Thanks for the advice though, which I presume would extend to a second owner buying privately?
No it's the standard way round. I though Shimano had tried reversing it to enable faster downshifts but it wasn't popular and got binned.is the Wisper derailleur one of these newer "MTB" types where without tension it goes to the largest sprocket rather than the smallest? If so I can easily see how and why the bike would dump the chain if the limit screws were not correctly set.

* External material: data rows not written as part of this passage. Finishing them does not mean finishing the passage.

-- ==== Sys2Proof/Laws/KeepCommit.lean ====
section
/-! SUPPORT. What the functions of Machine/Commit.lean can change, one lemma for each, with the canonical forms kept. -/

namespace Sys2Proof.Machine

variable {m : Nat}

theorem State.withStaged_same {a s : State} {a1 : Nat} (h : Same m a s) (hm : m &&& 0x1fffff = 0x1fffff) :
    Same m a (State.withStaged s a1) := h.then hm (by
  have h := Same.refl 0x1fffff s
  unfold State.withStaged
  exact Same.foldl h (fun _ _ k0 => State.wr_same k0 (any_home rfl)))

theorem State.tidBefore_same {a s : State} {a1 : State} (h : Same m a s) (hm : m &&& 0x5096e811441a = 0x5096e811441a) :
    Same m a (State.tidBefore s a1) := h.then hm (by
  have h := Same.refl 0x5096e811441a s
  unfold State.tidBefore
  refine Same.ite ?_ ?_
  · exact h
  · refine Same.ite ?_ ?_
    · exact State.leaveRunning_same h rfl
    · refine Same.ite ?_ ?_
      · exact h
      · extract_lets -merge -underBinder +onlyGivenNames x0
        have hx0 : Same 0x5096e811441a s x0 := State.leaveRunning_same h rfl
        try clear_value x0
        exact (Same.put_bnd hx0 rfl))

theorem State.tidAfter_same {a s : State} (h : Same m a s) (hm : m &&& 0x8800040a = 0x8800040a) :
    Same m a (State.tidAfter s) := h.then hm (by
  have h := Same.refl 0x8800040a s
  unfold State.tidAfter
  extract_lets -merge -underBinder +onlyGivenNames x0 x1
  refine Same.ite ?_ ?_
  · extract_lets -merge -underBinder +onlyGivenNames x2
    have hx2 : Same 0x8800040a s x2 := State.setExec_same h rfl
    try clear_value x2
    exact (Same.put_bnd hx2 rfl)
  · exact Same.ite (State.setExec_same h rfl) h)

theorem State.runActivated_same {a s : State} (h : Same m a s) (hm : m &&& 0x108800040a = 0x108800040a) :
    Same m a (State.runActivated s) := h.then hm (by
  have h := Same.refl 0x108800040a s
  unfold State.runActivated
  exact Same.ite (State.tidAfter_same (Same.put_tid h rfl (fun w v => ⟨w, v⟩)) rfl) h)

theorem State.shadowAfter_same {a s : State} {a1 : Nat} (h : Same m a s) (hm : m &&& 0x300001000 = 0x300001000) :
    Same m a (State.shadowAfter s a1) := h.then hm (by
  have h := Same.refl 0x300001000 s
  unfold State.shadowAfter
  extract_lets -merge -underBinder +onlyGivenNames x0 x1 x2
  have hx2 : Same 0x300001000 s x2 := State.setCst_same h rfl (fun w => w)
  try clear_value x2
  exact State.viewLkp_same (Same.ite (State.loseCells_same hx2 rfl) hx2) rfl)

theorem State.applySlot_same {a s : State} {a1 : Nat} {a2 : List Sys2Proof.Byte} (h : Same m a s) (hm : m &&& 0x5400000000 = 0x5400000000) :
    Same m a (State.applySlot s a1 a2) := h.then hm (by
  have h := Same.refl 0x5400000000 s
  unfold State.applySlot
  extract_lets -merge -underBinder +onlyGivenNames x0 x1
  have hx1 : Same 0x5400000000 s x1 := State.mapMem_same h rfl (fun _ v => ⟨v.1, v.2.1, Memory.wf_puts _ _ v.2.2⟩)
  try clear_value x1
  exact State.mapRt_same hx1 rfl)

theorem State.applySlots_same {a s : State} (h : Same m a s) (hm : m &&& 0x5400002000 = 0x5400002000) :
    Same m a (State.applySlots s) := h.then hm (by
  have h := Same.refl 0x5400002000 s
  unfold State.applySlots
  extract_lets -merge -underBinder +onlyGivenNames x0
  have hx0 : Same 0x5400002000 s x0 := Same.foldl h (fun _ _ k1 => State.applySlot_same k1 rfl)
  try clear_value x0
  exact State.showStaged_same (State.setBth_same hx0 rfl (fun w => w)) rfl)

theorem State.cbsAfter_same {a s : State} (h : Same m a s) (hm : m &&& 0x4000000000 = 0x4000000000) :
    Same m a (State.cbsAfter s) := h.then hm (by
  have h := Same.refl 0x4000000000 s
  unfold State.cbsAfter
  exact State.setBth_same h rfl (fun w => w))

theorem State.modeApplied_same {a s : State} {a1 : Nat} (h : Same m a s) (hm : m &&& 0x2008011000a = 0x2008011000a) :
    Same m a (State.modeApplied s a1) := h.then hm (by
  have h := Same.refl 0x2008011000a s
  unfold State.modeApplied
  extract_lets -merge -underBinder +onlyGivenNames x0 x1
  have hx1 : Same 0x2008011000a s x1 := State.setQuay_same h rfl
  try clear_value x1
  exact Same.ite (State.irq_same (State.wr_same hx1 (home_bit 16 rfl rfl)) (headHome_pgQ rfl) rfl rfl rfl) (State.irq_same (State.wr_same hx1 (home_bit 16 rfl rfl)) (headHome_pgQ rfl) rfl rfl rfl))

theorem State.busyAtBoundary_same1 {a s : State} {a1 : Nat} (h : Same m a s) (hm : m &&& 0x100000000 = 0x100000000) :
    Same m a (State.busyAtBoundary s a1).1 := h.then hm (by
  have h := Same.refl 0x100000000 s
  unfold State.busyAtBoundary
  exact Same.ite1 h (Same.ite1 (State.useFresh_same h rfl) h))

theorem State.modeChange_same {a s : State} {a1 : Nat} {a2 : Nat} (h : Same m a s) (hm : m &&& 0x2018011000a = 0x2018011000a) :
    Same m a (State.modeChange s a1 a2) := h.then hm (by
  have h := Same.refl 0x2018011000a s
  unfold State.modeChange
  extract_lets -merge -underBinder +onlyGivenNames x0 x1
  have hx0 : Same 0x2018011000a s x0.1 := State.busyAtBoundary_same1 h rfl
  have hx1 : Same 0x2018011000a s x1 := hx0
  try clear_value x0 x1
  refine Same.ite ?_ ?_
  · extract_lets -merge -underBinder +onlyGivenNames x2 x3
    have hx3 : Same 0x2018011000a s x3 := State.setQuay_same hx1 rfl
    try clear_value x3
    exact Same.ite (State.wr_same hx3 (home_bit 16 rfl rfl)) (State.wr_same hx3 (home_bit 16 rfl rfl))
  · exact State.modeApplied_same hx1 rfl)

theorem State.quayAfter_same {a s : State} {a1 : Nat} {a2 : Bool} {a3 : Nat} (h : Same m a s) (hm : m &&& 0x42c7e01fffff = 0x42c7e01fffff) :
    Same m a (State.quayAfter s a1 a2 a3) := h.then hm (by
  have h := Same.refl 0x42c7e01fffff s
  unfold State.quayAfter
  extract_lets -merge -underBinder +onlyGivenNames x0 x1 x2 x3
  have hx1 : Same 0x42c7e01fffff s x1 := Same.ite (Same.ite (State.canDisable_same h rfl) (State.ethDisable_same h rfl)) h
  have hx2 : Same 0x42c7e01fffff s x2 := Same.ite (State.wr_same hx1 (home_bit 16 rfl rfl)) hx1
  have hx3 : Same 0x42c7e01fffff s x3 := Same.ite (State.modeChange_same hx2 rfl) (Same.ite (State.modeApplied_same hx2 rfl) hx2)
  try clear_value x1 x2 x3
  exact Same.ite (State.loneNode_same (State.canConds_same hx3 rfl) rfl) (State.linkUpdate_same hx3 rfl))

theorem State.frontAfter_same {a s : State} {a1 : Nat} {a2 : Bool} {a3 : Bool} (h : Same m a s) (hm : m &&& 0x46c6e013440a = 0x46c6e013440a) :
    Same m a (State.frontAfter s a1 a2 a3) := h.then hm (by
  have h := Same.refl 0x46c6e013440a s
  unfold State.frontAfter
  extract_lets -merge -underBinder +onlyGivenNames x0 x1 x2 x3
  have hx1 : Same 0x46c6e013440a s x1 := Same.ite (State.lfeDisable_same h rfl) (Same.ite (State.lfeEnable_same h rfl) h)
  have hx3 : Same 0x46c6e013440a s x3 := Same.ite (State.setFront_same hx1 rfl) hx1
  try clear_value x1 x3
  exact State.lineUpdate_same hx3 rfl)

theorem State.hckAfter_same {a s : State} (h : Same m a s) (hm : m &&& 0x10008000001a = 0x10008000001a) :
    Same m a (State.hckAfter s) := h.then hm (by
  have h := Same.refl 0x10008000001a s
  unfold State.hckAfter
  exact State.ppsUpdate_same (Same.ite (State.servoTo_same h rfl) h) rfl)

theorem State.domsAfter_same {a s : State} (h : Same m a s) (hm : m &&& 0x10008000001a = 0x10008000001a) :
    Same m a (State.domsAfter s) := h.then hm (by
  have h := Same.refl 0x10008000001a s
  unfold State.domsAfter
  extract_lets -merge -underBinder +onlyGivenNames x0 x2
  have hx0 : Same 0x10008000001a s x0 := Same.foldl h (fun _ _ k1 => State.asUpdate_same k1 rfl)
  have hx2 : Same 0x10008000001a s x2 := Same.foldl hx0 (fun _ _ k3 => Same.ite (State.setDom_same (State.wr_same (State.wr_same (State.wr_same k3 (home_bit 4 rfl rfl)) (home_bit 4 rfl rfl)) (home_bit 4 rfl rfl)) rfl) k3)
  try clear_value x0 x2
  exact State.tsqCond_same hx2 rfl)

theorem State.logAfter_same {a s : State} {a1 : Bool} (h : Same m a s) (hm : m &&& 0x20008000002a = 0x20008000002a) :
    Same m a (State.logAfter s a1) := h.then hm (by
  have h := Same.refl 0x20008000002a s
  unfold State.logAfter
  extract_lets -merge -underBinder +onlyGivenNames x0
  exact State.viewLog_same (Same.ite h (State.setSeal_same h rfl)) rfl)

theorem State.afterCommit_same {a s : State} {a1 : State} {a2 : Nat} (h : Same m a s) (hm : m &&& 0x176d7e81fffff = 0x176d7e81fffff) :
    Same m a (State.afterCommit s a1 a2) := h.then hm (by
  have h := Same.refl 0x176d7e81fffff s
  unfold State.afterCommit
  extract_lets -merge -underBinder +onlyGivenNames x0 x1
  split
  · exact h
  · split
    · exact State.tidAfter_same h rfl
    · exact State.shadowAfter_same h rfl
    · exact State.applySlots_same h rfl
    · exact State.cbsAfter_same h rfl
    · exact State.viewLkp_same h rfl
    · exact State.quayAfter_same h rfl
    · exact State.quayAfter_same h rfl
    · exact Same.ite (State.plcaAfter_same h rfl) h
    · exact State.frontAfter_same h rfl
    · exact State.hckAfter_same h rfl
    · exact State.domsAfter_same h rfl
    · exact State.tsqCond_same (State.viewHck_same h rfl) rfl
    · exact State.logAfter_same h rfl
    · exact State.viewCph_same h rfl
    · exact State.viewHbr_same (Same.ite (State.hostBack_same h rfl) h) rfl
    · exact h)

theorem State.beforeCommit_same {a s : State} {a1 : State} {a2 : Nat} (h : Same m a s) (hm : m &&& 0x50d6e811441a = 0x50d6e811441a) :
    Same m a (State.beforeCommit s a1 a2) := h.then hm (by
  have h := Same.refl 0x50d6e811441a s
  unfold State.beforeCommit
  exact Same.ite (State.tidBefore_same h rfl) (Same.ite (Same.foldl h (fun _ _ k0 => State.advanceCredit_same k0 rfl)) h))

theorem State.commitEnd_same {a s : State} {a1 : Nat} (h : Same m a s) (hm : m &&& 0x815fffff = 0x815fffff) :
    Same m a (State.commitEnd s a1) := h.then hm (by
  have h := Same.refl 0x815fffff s
  unfold State.commitEnd
  extract_lets -merge -underBinder +onlyGivenNames x0 x1
  have hx0 : Same 0x815fffff s x0 := (Same.put_commits h rfl)
  have hx1 : Same 0x815fffff s x1 := (Same.put_spoiled hx0 rfl)
  try clear_value x0 x1
  exact State.irq_same (State.setB_same hx1 (any_head rfl)) (any_head rfl) rfl rfl rfl)

theorem State.commitApply_same {a s : State} {a1 : State} {a2 : Nat} (h : Same m a s) (hm : m &&& 0x176d7e97fffff = 0x176d7e97fffff) :
    Same m a (State.commitApply s a1 a2) := h.then hm (by
  have h := Same.refl 0x176d7e97fffff s
  unfold State.commitApply
  extract_lets -merge -underBinder +onlyGivenNames x0 x1 x2 x3
  have hx0 : Same 0x176d7e97fffff s x0 := h
  have hx1 : Same 0x176d7e97fffff s x1 := State.reloadStaging_same (State.withStaged_same (State.beforeCommit_same h rfl) rfl) rfl
  have hx2 : Same 0x176d7e97fffff s x2 := Same.ite (State.wr_same hx1 (any_head rfl)) hx1
  have hx3 : Same 0x176d7e97fffff s x3 := State.wr_same (State.afterCommit_same hx2 rfl) (any_head rfl)
  try clear_value x0 x1 x2 x3
  exact State.commitEnd_same hx3 rfl)

theorem State.commitRefuse_same {a s : State} {a1 : Nat} (h : Same m a s) (hm : m &&& 0x815fffff = 0x815fffff) :
    Same m a (State.commitRefuse s a1) := h.then hm (by
  have h := Same.refl 0x815fffff s
  unfold State.commitRefuse
  exact State.commitEnd_same (State.wr_same h (any_head rfl)) rfl)

theorem State.commitPage_same {a s : State} {a1 : Nat} (h : Same m a s) (hm : m &&& 0x176d7e97fffff = 0x176d7e97fffff) :
    Same m a (State.commitPage s a1) := h.then hm (by
  have h := Same.refl 0x176d7e97fffff s
  unfold State.commitPage
  extract_lets -merge -underBinder +onlyGivenNames x0
  have hx0 : Same 0x176d7e97fffff s x0 := State.withStaged_same h rfl
  try clear_value x0
  exact Same.ite (State.commitRefuse_same h rfl) (State.commitApply_same h rfl))

theorem State.lateDiscards_same {a s : State} {a1 : List Nat} (h : Same m a s) (hm : m &&& 0x4000bfffff = 0x4000bfffff) :
    Same m a (State.lateDiscards s a1) := h.then hm (by
  have h := Same.refl 0x4000bfffff s
  unfold State.lateDiscards
  extract_lets -merge -underBinder +onlyGivenNames x0 x1
  have hx1 : Same 0x4000bfffff s x1 := Same.foldl h (fun _ _ k2 => State.discard_same k2 rfl)
  try clear_value x1
  exact (Same.put_discards hx1 rfl))

theorem State.resumeQuays_same {a s : State} (h : Same m a s) (hm : m &&& 0x42c6e01fffff = 0x42c6e01fffff) :
    Same m a (State.resumeQuays s) := h.then hm (by
  have h := Same.refl 0x42c6e01fffff s
  unfold State.resumeQuays
  exact Same.foldl h (fun _ _ k0 => (by
    refine Same.ite ?_ ?_
    · extract_lets -merge -underBinder +onlyGivenNames x1 x2
      have hx2 : Same 0x42c6e01fffff s x2 := State.setQuay_same k0 rfl
      try clear_value x2
      exact Same.ite (State.linkUpdate_same hx2 rfl) hx2
    · exact k0)))

theorem State.reloadStores_same {a s : State} (h : Same m a s) (hm : m &&& 0x60000000000 = 0x60000000000) :
    Same m a (State.reloadStores s) := h.then hm (by
  have h := Same.refl 0x60000000000 s
  unfold State.reloadStores
  extract_lets -merge -underBinder +onlyGivenNames x0
  have hx0 : Same 0x60000000000 s x0 := Same.ite (Same.foldl h (fun _ _ k1 => Same.ite (State.setQuay_same k1 rfl) k1)) h
  try clear_value x0
  exact Same.foldl hx0 (fun _ _ k2 => Same.ite (State.setFront_same k2 rfl) k2))

theorem State.trigNoSwap_same {a s : State} (h : Same m a s) (hm : m &&& 0x101000000000 = 0x101000000000) :
    Same m a (State.trigNoSwap s) := h.then hm (by
  have h := Same.refl 0x101000000000 s
  unfold State.trigNoSwap
  refine Same.ite ?_ ?_
  · extract_lets -merge -underBinder +onlyGivenNames x0 x1
    have hx1 : Same 0x101000000000 s x1 := State.setHck_same h rfl
    try clear_value x1
    exact State.setTid_same hx1 rfl (fun w v => ⟨w, v⟩)
  · exact h)

theorem State.boundaryLogic_same {a s : State} (h : Same m a s) (hm : m &&& 0x52d6e01fffff = 0x52d6e01fffff) :
    Same m a (State.boundaryLogic s) := h.then hm (by
  have h := Same.refl 0x52d6e01fffff s
  unfold State.boundaryLogic
  exact Same.ite (State.resumeQuays_same (State.trigNoSwap_same (State.landHeldNoSwap_same h rfl) rfl) rfl) h)

theorem execCommitBoundary_same {a s : State} (h : Same m a s) (hm : m &&& 0x576d7e9ffffff = 0x576d7e9ffffff) :
    SameR m a (execCommitBoundary s) := SameR.then h hm (by
  have h := Same.refl 0x576d7e9ffffff s
  unfold execCommitBoundary
  refine SameR.ite ?_ ?_
  · extract_lets -merge -underBinder +onlyGivenNames x0 x1 x2 x3 x5
    have hx1 : Same 0x576d7e9ffffff s x1 := (Same.put_bnd h rfl)
    have hx3 : Same 0x576d7e9ffffff s x3 := Same.foldl (State.boundaryLogic_same hx1 rfl) (fun _ _ k4 => State.commitPage_same k4 rfl)
    have hx5 : Same 0x576d7e9ffffff s x5 := Same.ite (State.runActivated_same hx3 rfl) hx3
    try clear_value x1 x3 x5
    exact SameR.next (State.slotSnapshot_same (State.reloadStores_same (State.lateDiscards_same hx5 rfl) rfl) rfl)
  · exact SameR.next h)

end Sys2Proof.Machine
end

I thought chain suck was when the chainring was more worn than the chain and the hooked teeth try and drag the links right round instead of letting go, that could be wrong though.I imagine it just confused the hell out of people!
I've found as my setup has no chainguard or retaining rings on the chainwheel that if the derailer is slightly out it can introduce enough of what I think is known as 'chain suck' for the chain to slack enough around the chainring to come off. I've combatted this in two ways, by both religiously checking the gear cable tension, and shortening the chain by the minimum of two links. The latter makes the chain a little tight when in the huge first gear, but as the only occasion I've had to use it was when my battery ran out (never again! ), it doesn't bother me too much.
There's also the 'B' adjustment screw that lifts the rear mech away from the sprockets that needs to be checked to make sure the mech isn't grinding against the sprockets (particularly in first), though I've only set this once, and never had to bother with it since.